Президентское решение всегда представляет собой сплав оценки и доверия к своим коллегам, а также озабоченности в отношении их морального облика. Любой президент вскоре выясняет, что его проблема заключается не только в том, чтобы отдавать распоряжения, но и добиваться их выполнения, а это требует добровольного сотрудничества. Непопулярные с точки зрения бюрократии приказы могут быть обойдены разного рода путями. Они могут трактоваться в умной интерпретации как дающие такой результат, как можно близкий к тому, которого больше всего хотели добиться в самом заинтересованном ведомстве. Возможны бесконечные отсрочки в их реализации. Утечки могут вести к саботированию политики, вызывая разногласия. Существует также нематериальное человеческое качество; отрезанные от самых вполне нормальных контактов, президенты фактически чувствуют себя неловко с неудачными соратниками – и стремятся избегать проблем по мере возможности.

Чтобы быть полезным президенту, механизм принятия решений должен, таким образом, соответствовать нескольким критериям. Он должен соответствовать характеру и стилю его личности. Он должен вести к действиям. Бессмысленный разговор без практического содержания ведет к параличу. Более того, он должен чувствовать психологическое взаимоотношение президента и его близких советников: механизм должен давать возможность коллегам президента укреплять его уверенность в самом себе и при этом давать ему возможность реально делать выбор, предоставлять перспективы и при этом не превращать каждую проблему в испытание воли. Этот механизм должен давать простор для подлинной свободы действия президента без установления мании величия, которая частенько возникает в ситуациях, когда на пути встречается мало равноценных партнеров. В то же самое время, если каждое отдельное решение передается в кабинет президента, он утратит преимущества от технической подготовки и накопленного опыта членов его постоянного аппарата.

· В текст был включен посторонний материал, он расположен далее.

-- ==== Sys2Proof/Syntax.lean ====
section
/-! DEFINITION. The commands: one constructor of `Instr` for each row of spec/opcode_table.json, with the data that the environment or the
host supplies as operands. -/

namespace Sys2Proof

/-- What candidate n's inputs show at a selection tick (R55): whether its clock edges, or its Announce and Sync messages, keep arriving
(`live`), whether its frame pulses keep arriving within 1 µs of prediction (`pulse`), the clockClass of its grandmaster, and its frequency
offset against XO_IN's nominal, in units of 2^-40. -/
structure CandObs where
  live : Bool := false
  pulse : Bool := false
  clockClass : Nat := 255
  freq : Int := 0
  deriving DecidableEq, Repr

/-- What the Blotter's check of its protected words finds (R458): how many single-bit errors in the sticky and raw arrays, uncorrectable sticky
words and how many raw ones, severity words whose parity fails, and how many control registers. -/
structure BltObs where
  corrected : Nat := 0
  badSticky : List Nat := []
  badRaw : Nat := 0
  badSev : List Nat := []
  badCtrl : Nat := 0
  deriving DecidableEq, Repr

/-- What of a stored frame can no longer be read (R288, R295, R330): its surface, its number in the order of writing there, a block of its full-size
picture (`what` 0), ½-size (1) or ¼-size proxy (2) in raster order, or its buffer header (3). -/
structure BadData where
  surf : Nat := 0
  num : Nat := 0
  what : Nat := 0
  block : Nat := 0
  deriving DecidableEq, Repr

/-- What a channel's error correction finds while its codewords are read (R329, R330): codewords corrected, the channel byte addresses of
uncorrectable ones, and what those held. -/
structure EccObs where
  channel : Nat := 0
  ce : Nat := 0
  ues : List Nat := []
  bad : List BadData := []
  deriving DecidableEq, Repr

/-- What the device's inputs show at a tick: the six candidates in index order, whether XO_IN toggles, what the Blotter's check finds, and what the
Inkwell's traffic has lost since the last tick (R294, R295): per DRAM channel the blocks shed or replaced, which they were,
and reads that overtook their writer; and per MAC how many received frames and transmit timestamps firmware has taken from its queues since then (R230, R239). -/
structure TickObs where
  cands : List CandObs := []
  xo : Bool := true
  blt : BltObs := {}
  shed : List (Nat × Nat) := []
  bad : List BadData := []
  overtakes : Nat := 0
  taken : List (Nat × Nat × Nat) := []
  deriving DecidableEq, Repr

/-- One word of a register request (R530): its data, that all its byte enables are set, and that its parity holds. -/
structure Beat where
  data : Nat := 0
  enabled : Bool := true
  parity : Bool := true
  deriving DecidableEq, Repr

/-- An entry of the Pattern's format table: R34's picture parameters, the sampling (0 4:2:2, 1 4:4:4, 2 RGB), the bits per component, the
colour space by number, and the SDI interface of R202 (0 none, 1 SD, 2 HD, 3 3G level A, 4 3G level B-DL, 5 dual-link 3G, 6 quad-link 3G, 7 6G,
8 12G, 9 quad-link 12G, 10 24G) with its division (square, or two-sample interleave). -/
structure Fmt where
  lines : Nat := 0
  samples : Nat := 0
  activeLines : Nat := 0
  activeSamples : Nat := 0
  firstActive : Nat := 0
  scan : Nat := 0
  field2Line : Nat := 0
  sampling : Nat := 0
  depth : Nat := 10
  cspace : Nat := 0
  iface : Nat := 0
  square : Bool := false
  deriving DecidableEq, Repr

/-- One take record as its four words (R115). -/
structure RecWords where
  w0 : Nat := 0
  w1 : Nat := 0
  w2 : Nat := 0
  w3 : Nat := 0
  deriving DecidableEq, Repr

/-- A salvo as posted: the eight header words (R114) and the records. -/
structure Salvo where
  hdr : List Nat := []
  recs : List RecWords := []
  deriving DecidableEq, Repr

Если ключевые решения принимаются неформально на неподготовленных встречах, тенденция быть обязанным президенту и сотрудничеству с коллегами того, кого это касается, может исказить определение подлинного выбора. Это казалось мне проблемой в принятии решений в администрациях Кеннеди и Джонсона. С другой стороны, если процедуры принятия решения становятся излишне формализованными, если президент настолько смиренен, что подчиняет свое суждение бюрократическому консенсусу, – как случалось в администрации Эйзенхауэра, – тогда опасность заключается в том, что на практике у него останется только один выбор между одобрением или неодобрением одного рекомендованного курса. А поскольку ему не говорили об альтернативах или последствиях в случае неодобрения, такая система приводит к смещению в сторону наименьшего общего знаменателя. Жертвуется цель ради административной эффективности. Пар может выпускаться в виде отдельных приступов своеволия президента, имеющих целью убедить остальных (и самого себя) в своей правомочности, но такие беспорядочные вспышки должны быть нечастыми, поскольку его отказ принять согласованную рекомендацию лишает его оперативной альтернативы.